October 2005, Volume 91, Issue 6|
Shopping for Gucci on Canal Street: Reflections on Status Consumption, Intellectual Property and the Incentive Thesis
91 Va. L. Rev. 1381 (2005)
The standard incentive rationale for intellectual property rights assumes (among other things) that unauthorized imitation necessarily reduces innovation incentives by depriving the innovator of sales it would otherwise enjoy in the absence of such imitation. This thesis falsely predicts that the fashion industry, which has few meaningful forms of legal protection and is consequently exposed to widespread counterfeiting, would suffer from low investment in the development and production of new items.

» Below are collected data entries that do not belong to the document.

-- ==== Sys2Proof/Machine/State.lean ====
section
/-! DEFINITION. The state of a circuit as plain data (R20 to R33, R36): the Clock, the two buses, every component with its
values beside its configuration, the sticky FAULT; then the model's own fields. And the reset state of `REF` (R38). -/

namespace Sys2Proof.Machine

open Sys2Proof

/-- The reason of the first fault raised, recorded in `FAULT` (R36, R183, R188). -/
inductive Fault where
  /-- A cell access whose address register names no cell. Raised by the cell handler on a rising edge, by `MEM.GET` and
  by `MEM.SET`; the transaction that raises it answers the state at the fault, and every later one answers this fault.
  Safe: the spec gives a faulted run no further meaning (R188, D15). -/
  | invalidMemoryAddress (address : Nat)
  deriving DecidableEq, Repr

/-- Why a command is refused: the spec gives it no meaning and the model has no transition for it (glossary, "Refused"). -/
inductive Refusal where
  /-- An instruction without a meaning yet. No arm of `exec` answers it. Safe. -/
  | notModelled (mnemonic : String)
  /-- `CLK.STEP`, `CLK.START`, `CLK.STOP` or `CLK.SET_INTERVAL` while a cycle is pending (R125, D17). Safe. -/
  | cyclePending
  /-- `CLK.CYCLE` with the clock HIGH and no cycle pending (R117, D16). Safe. -/
  | cycleFromHigh
  /-- `CLK.TICK` while not running: the timer has no such event then (R119). Safe. -/
  | tickNotEnabled
  /-- `CLK.CYCLE_FALL` while no falling half is pending: the timer has no such event then (R118). Safe. -/
  | cycleFallNotEnabled
  /-- `BUS.ASSIGN` of a value outside `[0, 2^32)` (R102, D11). Safe. -/
  | assignOutOfRange (v : Int)
  /-- `ALU.SET` with no register named (R168, D13). Safe. -/
  | aluSetNamesNoRegister
  /-- An instruction names a component that the circuit does not have, or one of another kind (R20, R73). Safe. -/
  | noSuchComponent (k : Nat)
  /-- The agenda holds a micro-operation, which is no transaction: it happens only inside the dispatch of a rising edge
  (R10, R73). Raised by `step` only. Safe. -/
  | notATransaction
  deriving DecidableEq, Repr

/-- The clock's level (R24). -/
inductive Phase where
  | low | high
  deriving DecidableEq, Repr

/-- `CLK.cycle_state` (R27). `pendingRise` is left visible only by a fault inside `cycle()` (R188). -/
inductive CycleState where
  | idle | pendingRise | pendingFall
  deriving DecidableEq, Repr

/-- The Clock (R24 to R28). A falling subscriber is always a host observer: no core component appends one (R28). The
hidden state `TIMER.free_run_armed` equals `running` and `TIMER.cycle_armed` equals `cycleState = pendingFall` (R36). -/
structure Clock where
  phase : Phase
  interval : Nat
  running : Bool
  cycleState : CycleState
  rising : List Subscriber
  falling : List Nat
  deriving DecidableEq, Repr

/-- A Register (R29): the width invariant of R30 holds by type. -/
structure Register where
  cfg : RegisterCfg
  value : BitVec cfg.width
  deriving DecidableEq, Repr

/-- A Counter (R31). -/
structure Counter where
  cfg : CounterCfg
  value : BitVec cfg.width
  deriving DecidableEq, Repr

/-- A Memory (R32): its address register and its cells. The cells are listed by address, strictly rising; an address
below `size` that is not listed reads as zero, the reset value of a cell (R38), and no listed cell holds zero. -/
structure Memory where
  cfg : MemoryCfg
  mar : BitVec cfg.width
  cells : List (Nat × BitVec cfg.width)
  deriving DecidableEq, Repr

/-- An ALU (R33). It has no flags (R35, R167). -/
structure Alu where
  cfg : AluCfg
  a : BitVec cfg.width
  b : BitVec cfg.width
  out : BitVec cfg.width
  deriving DecidableEq, Repr

/-- A component of a circuit (R20). -/
inductive Component where
  | register (r : Register)
  | counter (c : Counter)
  | memory (m : Memory)
  | alu (u : Alu)
  deriving DecidableEq, Repr

/-- What a transaction returns to its caller (the model's own; assumption 4). -/
inductive Reply where
  /-- The command returns nothing. -/
  | nothing
  /-- `NoValue`: an index out of range (R9, R182). -/
  | noValue
  /-- A bit read, or a gate's result. -/
  | bit (b : Bit)
  /-- A whole bus value (R103). -/
  | word (v : Word)
  /-- The full adder's two results (R96). -/
  | sumCarry (sum cout : Bit)
  /-- The one-shot event `CYCLE_DONE` (R36, R118). -/
  | cycleDone
  /-- The command raised a fault (R188). -/
  | raised (f : Fault)
  /-- The subscriber at this position of `CLK.rising` failed, for this reason (R113, R184). The first subscriber has position
  0: DESIGN CHOICE, the spec gives the position no number (assumption 22). -/
  | subscriberFailure (position : Nat) (f : Fault)
  deriving DecidableEq, Repr

/-- The state of a circuit. `comps` lists the components in construction order, each with its configuration, which no
transaction changes (R39). The last three fields are the model's own: `agenda` is the order in which the host and the
timer perform their next transactions (R10, R62; assumption 3), `reply` what the last transaction returned, `notified`
the host observers it invoked, in order (R120, R121; assumption 4). -/
structure State where
  clk : Clock
  dbus : Word
  cbus : Word
  comps : List Component
  fault : Option Fault
  agenda : List Instr
  reply : Reply
  notified : List Nat
  deriving DecidableEq, Repr

/-- A component right after its construction: every value zero (R38, D3). -/
def Component.fresh : CompCfg → Component
  | .register c => .register { cfg := c, value := 0 }
  | .counter c => .counter { cfg := c, value := 0 }
  | .memory c => .memory { cfg := c, mar := 0, cells := [] }
  | .alu c => .alu { cfg := c, a := 0, b := 0, out := 0 }

/-- The state after the Clock and the two buses are constructed, before any component (R38, R201 steps 1 and 2). -/
def State.empty (interval : Nat) : State :=
  { clk := { phase := .low, interval := interval, running := false, cycleState := .idle, rising := [], falling := [] }
    dbus := 0, cbus := 0, comps := [], fault := none, agenda := [], reply := .nothing, notified := [] }

/-- Construction of one more component: it joins the circuit with its reset value and appends its handlers to the rising
list (R28, R130, R140, R150, R160). -/
def State.addComponent (s : State) (c : CompCfg) : State :=
  { s with
    comps := s.comps ++ [Component.fresh c]
    clk := { s.clk with rising := s.clk.rising ++ c.handlers s.comps.length } }

/-- The reset state of a circuit: the state at the end of construction (R38, R200). -/
def State.initial (interval : Nat) (w : Wiring) : State := w.foldl State.addComponent (State.empty interval)

/-- The machine right after reset: `REF` (R78) with every `INIT_*` zero (R38). -/
def State.reset : State := State.initial Config.clockIntervalInit Config.ref

end Sys2Proof.Machine
end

This Essay accounts for this anomalous result by proposing a mechanism whereby counterfeiting is likely to increase innovators' expected profits in markets where (among other things) demand is driven in substantial part by the status benefits that accrue to visible consumers of the relevant item. This claim relies on a rational-choice approach to intellectual property rights that unusually takes into account the cyclical and interdependent consumption patterns peculiar to fashion or status goods markets. Building on the existing economic literature on fashion goods markets, the Essay proposes that counterfeiting (provided it is visibly imperfect, which is typically the case) may increase the expected profits of legitimate producers, by inflating the premium that "trend-setting" consumers are willing to pay in order to acquire what is now labeled as the "original" good, and by advertising and even exaggerating the popularity of the original good (in addition to its imitations) among "trend-following" consumers.
Given these benefits, counterfeiting should not always be expected to depress innovation incentives, which successfully accounts for the apparently anomalous state of affairs in the fashion industry, where high levels of legitimate production coexist with high levels of unauthorized imitation. As a normative matter, while this result apparently counsels against allocating significant social resources to enforcement of anti-counterfeiting statutes, it nonetheless remains undetermined whether tolerating positive levels of imperfect counterfeiting is the preferred policy option, given the fact that fashion goods purchases are at least partially motivated by a mutually defeating (and, therefore, socially wasteful) race among consumers to acquire or defend positions on the social ladder. Even if the standard incentive thesis cannot justify a significant investment by the state in detecting and prosecuting imperfect counterfeiters, such investment may be socially beneficial to the extent that it increases the cost of acquiring counterfeit fashion goods and therefore limits socially wasteful expenditures on such goods.